With few teams expected to have cap room, players will have less leverage to demand big-money deals. As one exec put it to me: Whereas recent deals looked like massive overpays, contracts this summer will look like bargains. If teams are smart and only the truly special players are given max money, then there’s an opportunity to recalibrate what players are worth.

That could mean a reckoning for the upper-middle-class contract, like the $17 million annually the Magic are shelling out to both Biyombo and Evan Fournier, because there’s simply not a lot of free cap space to spend on them. To sign players of this quality, teams might instead use the non-taxpayer midlevel exception, which is currently worth $8.4 million and will near $10 million in the coming years. Or they’ll re-sign such players using Bird rights.
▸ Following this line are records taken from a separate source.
-- ==== Sys2Proof/Laws/CanonExec.lean ====
section
/-! SUPPORT. Sys2Proof/Laws/CanonExec.lean: every meaning answers a next state, and what it leaves alone there. -/

set_option linter.all false
set_option Elab.async false

namespace Sys2Proof.Machine
open Sys2Proof.Config
set_option linter.unusedSimpArgs false

theorem execReceiveMark_canon (p : Nat) (id : Nat) (e : Edge) (adj : Nat) (s : State) (hc : s.Canon) : ∃ t, execReceiveMark p id e adj s = .next t ∧ t.Canon := by
  refine ⟨_, rfl, ?_⟩
  repeat' (first
    | with_reducible assumption
    | (simp +zetaHave (maxDischargeDepth := 60) only [State.canon_mk, State.canon_eta, apply_ite State.Canon, apply_ite Prod.fst, ite_self, implies_true,
        apply_ite Rx.s, Rx.drop_s, State.receiveMark_canon, State.tapRun_canon, State.tapRequest_canon, hc]; done)
    | split
    | intro _
    | (dsimp +zetaHave only))

theorem execTransmitMark_canon (p : Nat) (e : Edge) (adj : Nat) (s : State) (hc : s.Canon) : ∃ t, execTransmitMark p e adj s = .next t ∧ t.Canon := by
  refine ⟨_, rfl, ?_⟩
  repeat' (first
    | with_reducible assumption
    | (simp +zetaHave (maxDischargeDepth := 60) only [State.canon_mk, State.canon_eta, apply_ite State.Canon, apply_ite Prod.fst, ite_self, implies_true,
        apply_ite Rx.s, Rx.drop_s, State.transmitMark_canon, State.tapRun_canon, State.tapRequest_canon, hc]; done)
    | split
    | intro _
    | (dsimp +zetaHave only))

theorem execTxInsLate_canon (p : Nat) (s : State) (hc : s.Canon) : ∃ t, execTxInsLate p s = .next t ∧ t.Canon := by
  refine ⟨_, rfl, ?_⟩
  repeat' (first
    | with_reducible assumption
    | (simp +zetaHave (maxDischargeDepth := 60) only [State.canon_mk, State.canon_eta, apply_ite State.Canon, apply_ite Prod.fst, ite_self, implies_true,
        apply_ite Rx.s, Rx.drop_s, State.txInsLate_canon, State.tapRun_canon, State.tapRequest_canon, hc]; done)
    | split
    | intro _
    | (dsimp +zetaHave only))

theorem execPortUpRise_canon (p : Nat) (s : State) (hc : s.Canon) : ∃ t, execPortUpRise p s = .next t ∧ t.Canon := by
  refine ⟨_, rfl, ?_⟩
  repeat' (first
    | with_reducible assumption
    | (simp +zetaHave (maxDischargeDepth := 60) only [State.canon_mk, State.canon_eta, apply_ite State.Canon, apply_ite Prod.fst, ite_self, implies_true,
        apply_ite Rx.s, Rx.drop_s, State.modPort_canon, State.sendHello_canon, State.comeUp_canon, State.tapRun_canon,
        State.tapRequest_canon, hc]; done)
    | split
    | intro _
    | (dsimp +zetaHave only))

theorem execPortUpFall_canon (p : Nat) (s : State) (hc : s.Canon) : ∃ t, execPortUpFall p s = .next t ∧ t.Canon := by
  refine ⟨_, rfl, ?_⟩
  repeat' (first
    | with_reducible assumption
    | (simp +zetaHave (maxDischargeDepth := 60) only [State.canon_mk, State.canon_eta, apply_ite State.Canon, apply_ite Prod.fst, ite_self, implies_true,
        apply_ite Rx.s, Rx.drop_s, State.modPort_canon, State.scoreFlap_canon, State.flushPort_canon,
        State.dropExch_canon, State.withdrawClock_canon, State.tapRun_canon, State.tapRequest_canon, hc]; done)
    | split
    | intro _
    | (dsimp +zetaHave only))

theorem execLaneFlap_canon (p : Nat) (s : State) (hc : s.Canon) : ∃ t, execLaneFlap p s = .next t ∧ t.Canon := by
  refine ⟨_, rfl, ?_⟩
  repeat' (first
    | with_reducible assumption
    | (simp +zetaHave (maxDischargeDepth := 60) only [State.canon_mk, State.canon_eta, apply_ite State.Canon, apply_ite Prod.fst, ite_self, implies_true,
        apply_ite Rx.s, Rx.drop_s, State.count_canon, State.scoreFlap_canon, State.tapRun_canon,
        State.tapRequest_canon, hc]; done)
    | split
    | intro _
    | (dsimp +zetaHave only))

theorem execRclkOkFall_canon (p : Nat) (s : State) (hc : s.Canon) : ∃ t, execRclkOkFall p s = .next t ∧ t.Canon := by
  refine ⟨_, rfl, ?_⟩
  repeat' (first
    | with_reducible assumption
    | (simp +zetaHave (maxDischargeDepth := 60) only [State.canon_mk, State.canon_eta, apply_ite State.Canon, apply_ite Prod.fst, ite_self, implies_true,
        apply_ite Rx.s, Rx.drop_s, State.count_canon, State.modPort_canon, State.withdrawClock_canon,
        State.tapRun_canon, State.tapRequest_canon, hc]; done)
    | split
    | intro _
    | (dsimp +zetaHave only))

theorem execAckReceive_canon (h : RxHead) (s : State) (hc : s.Canon) : ∃ t, execAckReceive h s = .next t ∧ t.Canon := by
  refine ⟨_, rfl, ?_⟩
  repeat' (first
    | with_reducible assumption
    | (simp +zetaHave (maxDischargeDepth := 60) only [State.canon_mk, State.canon_eta, apply_ite State.Canon, apply_ite Prod.fst, ite_self, implies_true,
        apply_ite Rx.s, Rx.drop_s, State.rxZudar_canon, State.tapRun_canon, State.tapRequest_canon, hc]; done)
    | split
    | intro _
    | (dsimp +zetaHave only))

theorem execNakReceive_canon (h : RxHead) (s : State) (hc : s.Canon) : ∃ t, execNakReceive h s = .next t ∧ t.Canon := by
  refine ⟨_, rfl, ?_⟩
  repeat' (first
    | with_reducible assumption
    | (simp +zetaHave (maxDischargeDepth := 60) only [State.canon_mk, State.canon_eta, apply_ite State.Canon, apply_ite Prod.fst, ite_self, implies_true,
        apply_ite Rx.s, Rx.drop_s, State.takeNak_canon, State.rxZudar_canon, State.tapRun_canon,
        State.tapRequest_canon, CmdOut.ok_canon, hc]; done)
    | split
    | intro _
    | (dsimp +zetaHave only))

theorem execAckSend_canon (p : Nat) (s : State) (hc : s.Canon) : ∃ t, execAckSend p s = .next t ∧ t.Canon := by
  refine ⟨_, rfl, ?_⟩
  repeat' (first
    | with_reducible assumption
    | (simp +zetaHave (maxDischargeDepth := 60) only [State.canon_mk, State.canon_eta, apply_ite State.Canon, apply_ite Prod.fst, ite_self, implies_true,
        apply_ite Rx.s, Rx.drop_s, State.sendAck_canon, State.tapRun_canon, State.tapRequest_canon, hc]; done)
    | split
    | intro _
    | (dsimp +zetaHave only))

theorem execReplayTimeout_canon (p : Nat) (s : State) (hc : s.Canon) : ∃ t, execReplayTimeout p s = .next t ∧ t.Canon := by
  refine ⟨_, rfl, ?_⟩
  repeat' (first
    | with_reducible assumption
    | (simp +zetaHave (maxDischargeDepth := 60) only [State.canon_mk, State.canon_eta, apply_ite State.Canon, apply_ite Prod.fst, ite_self, implies_true,
        apply_ite Rx.s, Rx.drop_s, State.replayTimeout_canon, State.tapRun_canon, State.tapRequest_canon, hc]; done)
    | split
    | intro _
    | (dsimp +zetaHave only))

theorem execRxfFcsErr_canon (h : RxBase) (bad : RxBad) (s : State) (hc : s.Canon) : ∃ t, execRxfFcsErr h bad s = .next t ∧ t.Canon := by
  refine ⟨_, rfl, ?_⟩
  repeat' (first
    | with_reducible assumption
    | (simp +zetaHave (maxDischargeDepth := 60) only [State.canon_mk, State.canon_eta, apply_ite State.Canon, apply_ite Prod.fst, ite_self, implies_true,
        apply_ite Rx.s, Rx.drop_s, State.atCyc_canon, State.claimMark_canon, State.rxCorrupt_canon, State.tapRun_canon,
        State.tapRequest_canon, State.rxSpoilt_canon, hc]; done)
    | split
    | intro _
    | (dsimp +zetaHave only))

theorem execPtpOtherReceive_canon (h : PtpHead) (typ : Nat) (s : State) (hc : s.Canon) : ∃ t, execPtpOtherReceive h typ s = .next t ∧ t.Canon := by
  refine ⟨_, rfl, ?_⟩
  repeat' (first
    | with_reducible assumption
    | (simp +zetaHave (maxDischargeDepth := 60) only [State.canon_mk, State.canon_eta, apply_ite State.Canon, apply_ite Prod.fst, ite_self, implies_true,
        apply_ite Rx.s, Rx.drop_s, State.count_canon, State.rxBegin_canon, State.tapRun_canon, State.tapRequest_canon,
        CmdOut.ok_canon, hc]; done)
    | split
    | intro _
    | (dsimp +zetaHave only))

theorem execZudarReservedType_canon (h : RxHead) (typ : Nat) (s : State) (hc : s.Canon) : ∃ t, execZudarReservedType h typ s = .next t ∧ t.Canon := by
  refine ⟨_, rfl, ?_⟩
  repeat' (first
    | with_reducible assumption
    | (simp +zetaHave (maxDischargeDepth := 60) only [State.canon_mk, State.canon_eta, apply_ite State.Canon, apply_ite Prod.fst, ite_self, implies_true,
        apply_ite Rx.s, Rx.drop_s, State.count_canon, State.rxZudar_canon, State.tapRun_canon, State.tapRequest_canon,
        CmdOut.ok_canon, hc]; done)
    | split
    | intro _
    | (dsimp +zetaHave only))

theorem execEgressHandover_canon (p : Nat) (cyc : Nat) (s : State) (hc : s.Canon) : ∃ t, execEgressHandover p cyc s = .next t ∧ t.Canon := by
  refine ⟨_, rfl, ?_⟩
  repeat' (first
    | with_reducible assumption
    | (simp +zetaHave (maxDischargeDepth := 60) only [State.canon_mk, State.canon_eta, apply_ite State.Canon, apply_ite Prod.fst, ite_self, implies_true,
        apply_ite Rx.s, Rx.drop_s, State.atCyc_canon, State.handover_canon, State.tapRun_canon, State.tapRequest_canon,
        hc]; done)
    | split
    | intro _
    | (dsimp +zetaHave only))

theorem execBattenCalDone_canon (rs : List CalResult) (s : State) (hc : s.Canon) : ∃ t, execBattenCalDone rs s = .next t ∧ t.Canon := by
  refine ⟨_, rfl, ?_⟩
  repeat' (first
    | with_reducible assumption
    | (simp +zetaHave (maxDischargeDepth := 60) only [State.canon_mk, State.canon_eta, apply_ite State.Canon, apply_ite Prod.fst, ite_self, implies_true,
        apply_ite Rx.s, Rx.drop_s, State.tapRun_canon, State.calDone_canon, State.tapRequest_canon, hc]; done)
    | split
    | intro _
    | (dsimp +zetaHave only))

theorem execCrossingRecalibration_canon (r : CalResult) (s : State) (hc : s.Canon) : ∃ t, execCrossingRecalibration r s = .next t ∧ t.Canon := by
  refine ⟨_, rfl, ?_⟩
  repeat' (first
    | with_reducible assumption
    | (simp +zetaHave (maxDischargeDepth := 60) only [State.canon_mk, State.canon_eta, apply_ite State.Canon, apply_ite Prod.fst, ite_self, implies_true,
        apply_ite Rx.s, Rx.drop_s, State.tapRun_canon, State.recalOne_canon, State.tapRequest_canon, hc]; done)
    | split
    | intro _
    | (dsimp +zetaHave only))

theorem execMark_canon (n : Nat) (edges : Nat) (r : Nat) (s : State) (hc : s.Canon) : ∃ t, execMark n edges r s = .next t ∧ t.Canon := by
  refine ⟨_, rfl, ?_⟩
  repeat' (first
    | with_reducible assumption
    | (simp +zetaHave (maxDischargeDepth := 60) only [State.canon_mk, State.canon_eta, apply_ite State.Canon, apply_ite Prod.fst, ite_self, implies_true,
        apply_ite Rx.s, Rx.drop_s, State.tapRun_canon, State.takeMark_canon, State.tapRequest_canon,
        State.markIn_canon, hc]; done)
    | split
    | intro _
    | (dsimp +zetaHave only))

theorem execMarkStep_canon (n : Nat) (edges : Nat) (r : Nat) (s : State) (hc : s.Canon) : ∃ t, execMarkStep n edges r s = .next t ∧ t.Canon := by
  refine ⟨_, rfl, ?_⟩
  repeat' (first
    | with_reducible assumption
    | (simp +zetaHave (maxDischargeDepth := 60) only [State.canon_mk, State.canon_eta, apply_ite State.Canon, apply_ite Prod.fst, ite_self, implies_true,
        apply_ite Rx.s, Rx.drop_s, State.tapRun_canon, State.takeMark_canon, State.tapRequest_canon,
        State.markIn_canon, hc]; done)
    | split
    | intro _
    | (dsimp +zetaHave only))

theorem execStretchIndication_canon (n : Nat) (edges : Nat) (s : State) (hc : s.Canon) : ∃ t, execStretchIndication n edges s = .next t ∧ t.Canon := by
  refine ⟨_, rfl, ?_⟩
  repeat' (first
    | with_reducible assumption
    | (simp +zetaHave (maxDischargeDepth := 60) only [State.canon_mk, State.canon_eta, apply_ite State.Canon, apply_ite Prod.fst, ite_self, implies_true,
        apply_ite Rx.s, Rx.drop_s, State.tapEdge_canon, State.tapRun_canon, State.tapRequest_canon, hc]; done)
    | split
    | intro _
    | (dsimp +zetaHave only))

theorem execFillWord_canon (n : Nat) (edges : Nat) (s : State) (hc : s.Canon) : ∃ t, execFillWord n edges s = .next t ∧ t.Canon := by
  refine ⟨_, rfl, ?_⟩
  repeat' (first
    | with_reducible assumption
    | (simp +zetaHave (maxDischargeDepth := 60) only [State.canon_mk, State.canon_eta, apply_ite State.Canon, apply_ite Prod.fst, ite_self, implies_true,
        apply_ite Rx.s, Rx.drop_s, State.tapRun_canon, State.wordIn_canon, State.tapRequest_canon,
        State.takeWord_canon, State.ahead_canon, hc]; done)
    | split
    | intro _
    | (dsimp +zetaHave only))

theorem execMarginWarning_canon (n : Nat) (mismatches : Nat) (s : State) (hc : s.Canon) : ∃ t, execMarginWarning n mismatches s = .next t ∧ t.Canon := by
  refine ⟨_, rfl, ?_⟩
  repeat' (first
    | with_reducible assumption
    | (simp +zetaHave (maxDischargeDepth := 60) only [State.canon_mk, State.canon_eta, apply_ite State.Canon, apply_ite Prod.fst, ite_self, implies_true,
        apply_ite Rx.s, Rx.drop_s, State.count_canon, State.raise_canon, State.setTap_canon, State.modTap_canon,
        State.flagCrossing_canon, State.tapRun_canon, State.tapRequest_canon, hc]; done)
    | split
    | intro _
    | (dsimp +zetaHave only))

theorem execArmWord_canon (n : Nat) (edges : Nat) (s : State) (hc : s.Canon) : ∃ t, execArmWord n edges s = .next t ∧ t.Canon := by
  refine ⟨_, rfl, ?_⟩
  repeat' (first
    | with_reducible assumption
    | (simp +zetaHave (maxDischargeDepth := 60) only [State.canon_mk, State.canon_eta, apply_ite State.Canon, apply_ite Prod.fst, ite_self, implies_true,
        apply_ite Rx.s, Rx.drop_s, State.tapRun_canon, State.wordIn_canon, State.takeArm_canon, State.tapRequest_canon,
        State.bringDown_canon, hc]; done)
    | split
    | intro _
    | (dsimp +zetaHave only))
Some league executives even think some teams could aim to avoid deals in this range altogether. As the dollar amounts for the true stars skyrocket, there will be an even greater incentive than there already is to target younger, cheaper talent to fill out a roster around them. The Celtics don’t have a single player making between $6 million and the max. The Thunder have two maxes (Paul George, Russell Westbrook) and two near-maxes (Carmelo Anthony, Steven Adams) but only one contract in the middle (Andre Roberson). Meanwhile, the Blazers have five deals between $6 million and $20 million, the Wolves have six, and the Bucks have seven. As a result, all three franchises will likely lose future flexibility.

This summer could end up setting a new precedent for what a player is worth—though it may only be temporary. We might be right back where we started once all the bad contracts are off the books and teams have new cap space to burn. That’s when we’ll learn which franchises have learned from their mistakes, and which are stuck in a never-ending cycle of bad decisions.